Recuerdo. Creo que recuerdo a Abigael entre las imágenes de mi infancia. Él, sentado en una silla dentro del cubículo iluminado de mi madre en El Colegio de Sonora, con un olor profundo a alcohol, menta y vejez. ¿Mamá, por qué huele feo ese señor, es que no se baña? Lo conocí sin saber, entre sombras que se difuminan en la memoria: sin percatarme de su voz ni de su palabra cuidada y de estrepitosos tonos múltiples. No sabía de Abigael, sabía del hombre de la silla que apestaba a veces. Se me hacía raro que a mi madre no le importaran los detalles que a mí me parecían relevantes. Y es que mamá conocía a Abigael en amistad, pero no sólo eso, sino que compartían una complicidad por antonomasia: la poesía.
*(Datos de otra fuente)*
-- ==== Sys2Proof/Tests/Slice0.lean ====
section
/-! SUPPORT. Tests: the words of the encodings decode to their instructions, an ill-formed instruction for each check, single steps on
small states, and for each statement a state and operands that meet its hypotheses (named `met_…`). -/

set_option Elab.async false

namespace Sys2Proof.Tests

open Sys2Proof Sys2Proof.Machine

/-! ### States -/

/-- The chain being issued in the tests: core 0, slot 0, offset 0, one halfword. -/
def c0 : Cur := ⟨0, 0, 0, 0, 0, 4, 1, 0x800, 100⟩

/-- The whole populated scratchpad of core 0, readable and writable. -/
def scratchSeg : Seg := ⟨0, 0x90000, false, false, false, true, true⟩

/-- A virtual segment of 1 GiB. -/
def virtSeg : Seg := ⟨0x40000000, 0x40000000, true, false, false, true, true⟩

/-- A Ready context with a window of 128 registers from entry 0. -/
def ctx0 : Ctx := { Ctx.free with st := .ready, uid := 1, wsize := 128, begun := true, sg := [(0, scratchSeg), (1, virtSeg)] }

/-- A module in which core 0 issues a chain of slot 0; register `g<n>` is the entry `n` of a list. -/
def st (rf : SMap Word) (fx : Ctx → Ctx := id) (fk : Core → Core := id) (fh : Hw → Hw := id) (fm : Mem → Mem := id) : State :=
  { hw := fh { State.reset.hw with
      agenda := [], cur := some c0, clusters := [(0, { Cluster.reset with owner := some 1 })],
      cores := [(0, fk { Core.reset with rf := rf, slots := [(0, fx ctx0)], grants := [(0, ⟨2, 0, 1, BitVec.allOnes 4096⟩)] })] },
    mem := fm Mem.reset }


/-- The same module between chains, with the argument of a step without an encoding. -/
def evt (a : Arg) (rf : SMap Word := []) (fx : Ctx → Ctx := id) (fk : Core → Core := id) (fh : Hw → Hw := id) (fm : Mem → Mem := id) : State :=
  st rf fx fk (fun h => fh { h with cur := none, arg := a }) fm

/-! ### Decoding -/

/-- A word of each family written field by field: PG, PB, PR or PX by its 7-bit code and 9-bit payload, the base halfword by S, OP, A and B
(R41, R42, R45; the worked decodes of 02_formats and the examples of the forms). -/
theorem test_words_by_field :
    decode [(0b0#1 ++ 0b000100#6 ++ 0b00011#5 ++ 0b0101#4)] = .ok (.add false .s64 3 3 5, 1) ∧
    decode [(0b0111101#7 ++ 0b010101000#9), (0b0111100#7 ++ 0b111000001#9), (0b0#1 ++ 0b000110#6 ++ 0b01000#5 ++ 0b1000#4)] = .ok (.addi false .s64 40 40 (-1000), 3) ∧
    decode [(0b0111101#7 ++ 0b100001001#9), (0b0111100#7 ++ 0b010010001#9), (0b0111100#7 ++ 0b101000101#9), (0b0#1 ++ 0b100101#6 ++ 0b00110#5 ++ 0b0010#4)] = .ok (.ld false (.val .s64) false 70 ⟨2, 9, 0x12345⟩, 4) ∧
    decode [(0b0#1 ++ 0b101101#6 ++ 0b01001#5 ++ 0b0000#4)] = .ok (.clrf false 9, 1) ∧
    decode [(0b0111111#7 ++ 0b000100110#9), (0b0111100#7 ++ 0b000000011#9), (0b0#1 ++ 0b010010#6 ++ 0b00011#5 ++ 0b0000#4)] = .ok (.vcvt ⟨false, .rtz, true, .f32, 0⟩ .e4m3 0 3 3, 3) ∧
    decode [(0b0111111#7 ++ 0b001000100#9), (0b0#1 ++ 0b000101#6 ++ 0b00010#5 ++ 0b1001#4)] = .ok (.mrd false .rtz false 2 9, 2) ∧
    decode [(0b0111111#7 ++ 0b001100000#9), (0b0111100#7 ++ 0b000000010#9), (0b0#1 ++ 0b000101#6 ++ 0b00000#5 ++ 0b1000#4)] = .ok (.fbegin false 40, 3) ∧
    decode [(0b0111111#7 ++ 0b010000000#9), (0b0111101#7 ++ 0b000001010#9), (0b0#1 ++ 0b000000#6 ++ 0b01001#5 ++ 0b1100#4)] = .ok (.fork false 9 10 12, 3) ∧
    decode [(0b0111111#7 ++ 0b010100000#9), (0b0111110#7 ++ 0b000000010#9), (0b0111101#7 ++ 0b000001010#9), (0b0#1 ++ 0b001100#6 ++ 0b00101#5 ++ 0b0000#4)] = .ok (.haddrWt false 5 10, 4) ∧
    decode [(0b0111111#7 ++ 0b011000000#9), (0b0#1 ++ 0b000010#6 ++ 0b00100#5 ++ 0b0110#4)] = .ok (.rslot false 4 6, 2) ∧
    decode [(0b0111111#7 ++ 0b111100000#9), (0b0111101#7 ++ 0b000000010#9), (0b0#1 ++ 0b000010#6 ++ 0b01000#5 ++ 0b0001#4)] = .ok (.blkcp false 8 ⟨1, 2, 0⟩, 3) := by
  decide +kernel

/-- The worked decodes of 02_formats that enter a chain part-way (R55) or end in a refusal (R44, R47, R52, R60). -/
theorem test_worked_decodes :
    decode [0x79C1, 0x0C88] = .ok (.addi false .s64 8 8 (-1000), 2) ∧
    decode [0x7945, 0x4A62] = .ok (.ld false (.val .s64) false 6 ⟨2, 0, -187⟩, 2) ∧
    decode [0x7824, 0x78D1, 0x78B3, 0x7989, 0x045A] = .ok (.li false 5 0x123456789A, 5) ∧
    decode [0x8835] = .ok (.add true .s64 3 3 5, 1) ∧
    decode [0x7A07, 0x7C00, 0x0835] = .error ⟨true, 1, 0, 0⟩ ∧
    decode [0x7E00, 0x0835] = .error ⟨true, 0, 0, 0⟩ ∧
    decode [0xF800, 0x0835] = .error ⟨true, 0, 0, 0⟩ ∧
    decode [0x7824, 0x78D1, 0x78B3, 0x7989, 0x7800, 0x045A] = .error ⟨true, 4, 0, 0⟩ ∧
    decode [0x7A07, 0x0000] = .error ⟨true, 1, 0, 0⟩ ∧
    decode [0x7600] = .error ⟨false, 0, 0, 0x3B⟩ ∧
    decode [0x7F00, 0x0835] = .error ⟨false, 1, 8, 4⟩ ∧
    decode [0x7E20, 0x4400] = .error ⟨false, 1, 1, 0x22⟩ ∧
    decode [0x7E21, 0x7803, 0x2430] = .error ⟨true, 2, 1, 0x12⟩ := by
  decide +kernel

/-! The words of every chain form, from the encodings of its section (the examples of the spec where it has one). -/

theorem test_decode_scalar :
    decode [0x8000] = .ok (.nop true, 1) ∧
    decode [0x7C40, 0x7A80, 0x0254] = .ok (.mov false 37 20, 3) ∧
    decode [0x7C01, 0x0239] = .ok (.movWc false 3 9, 2) ∧
    decode [0x7C02, 0x829F] = .ok (.movRc true 9 15, 2) ∧
    decode [0x7C03, 0x0292] = .ok (.movRlc false 9 2, 2) ∧
    decode [0x045D] = .ok (.li false 5 (-3), 1) ∧
    decode [0x7802, 0x795E, 0x78DE, 0x065F] = .ok (.lih false 5 0xABCDEF, 4) ∧
    decode [0x7C06, 0x7A05, 0x0846] = .ok (.add false .z16 4 5 6, 3) ∧
    decode [0x7A05, 0x0A46] = .ok (.sub false .s64 4 5 6, 2) ∧
    decode [0x7C03, 0x79F9, 0x8C4C] = .ok (.addi true .s8 4 4 (-100), 3) ∧
    decode [0x7DC1, 0x7A08, 0x0E7F] = .ok (.mul false .s32 7 8 127, 3) ∧
    decode [0x7C04, 0x7A08, 0x1079] = .ok (.mulh false .z64 7 8 9, 3) ∧
    decode [0x7C01, 0x7A07, 0x1268] = .ok (.div false .s32 6 7 8, 3) ∧
    decode [0x7C07, 0x7A07, 0x1468] = .ok (.rem false .z8 6 7 8, 3) := by
  decide +kernel

theorem test_decode_scalar2 :
    decode [0x7A07, 0x1668] = .ok (.and false 6 7 8, 2) ∧
    decode [0x1868] = .ok (.or false 6 6 8, 1) ∧
    decode [0x7A07, 0x1A68] = .ok (.xor false 6 7 8, 2) ∧
    decode [0x7A07, 0x1C68] = .ok (.andn false 6 7 8, 2) ∧
    decode [0x7A07, 0x1E68] = .ok (.shl false 6 7 8, 2) ∧
    decode [0x7A07, 0x2068] = .ok (.shr false 6 7 8, 2) ∧
    decode [0x7A07, 0x2268] = .ok (.sar false 6 7 8, 2) ∧
    decode [0x7C02, 0x7A05, 0x7802, 0x2448] = .ok (.shi false .sar 4 5 40, 4) ∧
    decode [0x7A07, 0x2668] = .ok (.rot false 6 7 8, 2) ∧
    decode [0x2868] = .ok (.clz false 6 8, 1) ∧
    decode [0x2A68] = .ok (.popc false 6 8, 1) ∧
    decode [0x7C02, 0x7A07, 0x2C68] = .ok (.min false .s16 6 7 8, 3) ∧
    decode [0x7C05, 0x7A07, 0x2E68] = .ok (.max false .z32 6 7 8, 3) ∧
    decode [0x7C15, 0x7A0A, 0x309B] = .ok (.cmp false .lt .z32 9 10 11, 3) := by
  decide +kernel

theorem test_decode_scalar3 :
    decode [0x7C28, 0x7A0A, 0x7800, 0x329F] = .ok (.cmpi false .gt .s64 9 10 15, 4) ∧
    decode [0x7C05, 0x7A0A, 0x349B] = .ok (.sel false .npos 9 10 11, 3) ∧
    decode [0x7C03, 0x369B] = .ok (.ext false .s8 9 11, 2) ∧
    decode [0x7A06, 0x780C, 0x3858] = .ok (.bfx false false 5 6 200, 3) ∧
    decode [0x7A06, 0x3A53] = .ok (.bfi false 5 6 3, 2) ∧
    decode [0x7C01, 0x7A02, 0x7840, 0x3C81] = .ok (.lea false true 8 ⟨1, 2, 64⟩, 4) ∧
    decode [0x7C01, 0x7801, 0x3E94] = .ok (.br false (.test .z) 9 20, 3) ∧
    decode [0x7C07, 0x7801, 0x3E94] = .ok (.br false .empty 9 20, 3) ∧
    decode [0x79F9, 0x400C] = .ok (.jmp false (-100), 2) ∧
    decode [0x420C] = .ok (.jmpr false 12, 1) ∧
    decode [0x7830, 0x4401] = .ok (.calld false 0x301, 2) ∧
    decode [0xC600] = .ok (.ret true, 1) ∧
    decode [0x7807, 0x4825] = .ok (.loop false 2 5 7, 2) := by
  decide +kernel

theorem test_decode_memory :
    decode [0x7C15, 0x7810, 0x4A41] = .ok (.ld false (.val .z32) true 4 ⟨1, 0, 16⟩, 3) ∧
    decode [0x7C08, 0x7A09, 0x79FF, 0x4A41] = .ok (.ld false .sec false 4 ⟨1, 9, -1⟩, 4) ∧
    decode [0x7C01, 0x7A03, 0x7808, 0x4C52] = .ok (.st false .b32 false 5 ⟨2, 3, 8⟩, 4) ∧
    decode [0x7C15, 0x4E62] = .ok (.ldp false (.val .z32) .inc 6 2, 2) ∧
    decode [0x7C20, 0x5073] = .ok (.stp false .b64 .dec 7 3, 2) ∧
    decode [0x7C3E, 0x7840, 0x52A3] = .ok (.atom false .swap .z32 true 10 ⟨3, 0, 64⟩, 3) ∧
    decode [0x7902, 0x5401] = .ok (.fence false 0x1021, 2) ∧
    decode [0x7A06, 0x5C51] = .ok (.mwait false 5 ⟨1, 6, 0⟩, 2) ∧
    decode [0x6208] = .ok (.epush false 0 8, 1) ∧
    decode [0x64C1] = .ok (.epop false 12 1, 1) ∧
    decode [0x7469] = .ok (.pmov false 6 9, 1) ∧
    decode [0x7C01, 0x7472] = .ok (.pmovGet false 7 2, 2) ∧
    decode [0x7FE0, 0x7C03, 0x7A02, 0x0081] = .ok (.ldmb false 3 8 ⟨1, 2, 0⟩, 4) ∧
    decode [0x7FE0, 0x7C0F, 0x7808, 0x0281] = .ok (.stmb false 15 8 ⟨1, 0, 8⟩, 4) := by
  decide +kernel

theorem test_decode_memory2 :
    decode [0x7FE0, 0x7A02, 0x0481] = .ok (.blkcp false 8 ⟨1, 2, 0⟩, 3) ∧
    decode [0x7FE0, 0x7A02, 0x06A1] = .ok (.crcb false 10 ⟨1, 2, 0⟩, 3) := by
  decide +kernel

theorem test_decode_context :
    decode [0x7A0D, 0x56BC] = .ok (.send false 11 13 12, 2) ∧
    decode [0x58EA] = .ok (.take false 14 10, 1) ∧
    decode [0x5A90] = .ok (.clrf false 9, 1) ∧
    decode [0x7C40, 0x5E32] = .ok (.srr false 3 0x12, 2) ∧
    decode [0x6049] = .ok (.srw false 4 9, 1) ∧
    decode [0x7806, 0x6634] = .ok (.trap false 3 100, 2) ∧
    decode [0x6809] = .ok (.brk false 9, 1) ∧
    decode [0xEA00] = .ok (.yield true, 1) ∧
    decode [0x6C00] = .ok (.quit false, 1) ∧
    decode [0x7A06, 0x6E58] = .ok (.spawn false 5 6 8, 2) ∧
    decode [0x7C08, 0x705F] = .ok (.bar false true 5 15, 2) ∧
    decode [0x7C01, 0x7007] = .ok (.barArr false false 7, 2) ∧
    decode [0x7C0A, 0x7059] = .ok (.barWt false true 5 9, 2) ∧
    decode [0x7C03, 0x7051] = .ok (.barFmax false false 5 1, 2) := by
  decide +kernel

theorem test_decode_context2 :
    decode [0x7C0C, 0x7051] = .ok (.barImax false true 5 1, 2) ∧
    decode [0x7C05, 0x7051] = .ok (.barArm false false 5 1, 2) ∧
    decode [0x7840, 0x7202] = .ok (.ckpt false ⟨2, 0, 64⟩, 2) := by
  decide +kernel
Yo no sabía qué era eso, pero sabía que mi mamá sí. Sabía que ese hombre era alguien, pero no sabía por qué. Para mí, Abigael era solamente un hombre flaco, casi decrépito que se me mostraba en sus últimas etapas, en sus años solitarios pero siempre pródigo de afecto. Recuerdo, creo que recuerdo, que me mimaba, que decía que qué bárbaro el Bruno cómo ha crecido. Que qué bonitas pestañas tiene.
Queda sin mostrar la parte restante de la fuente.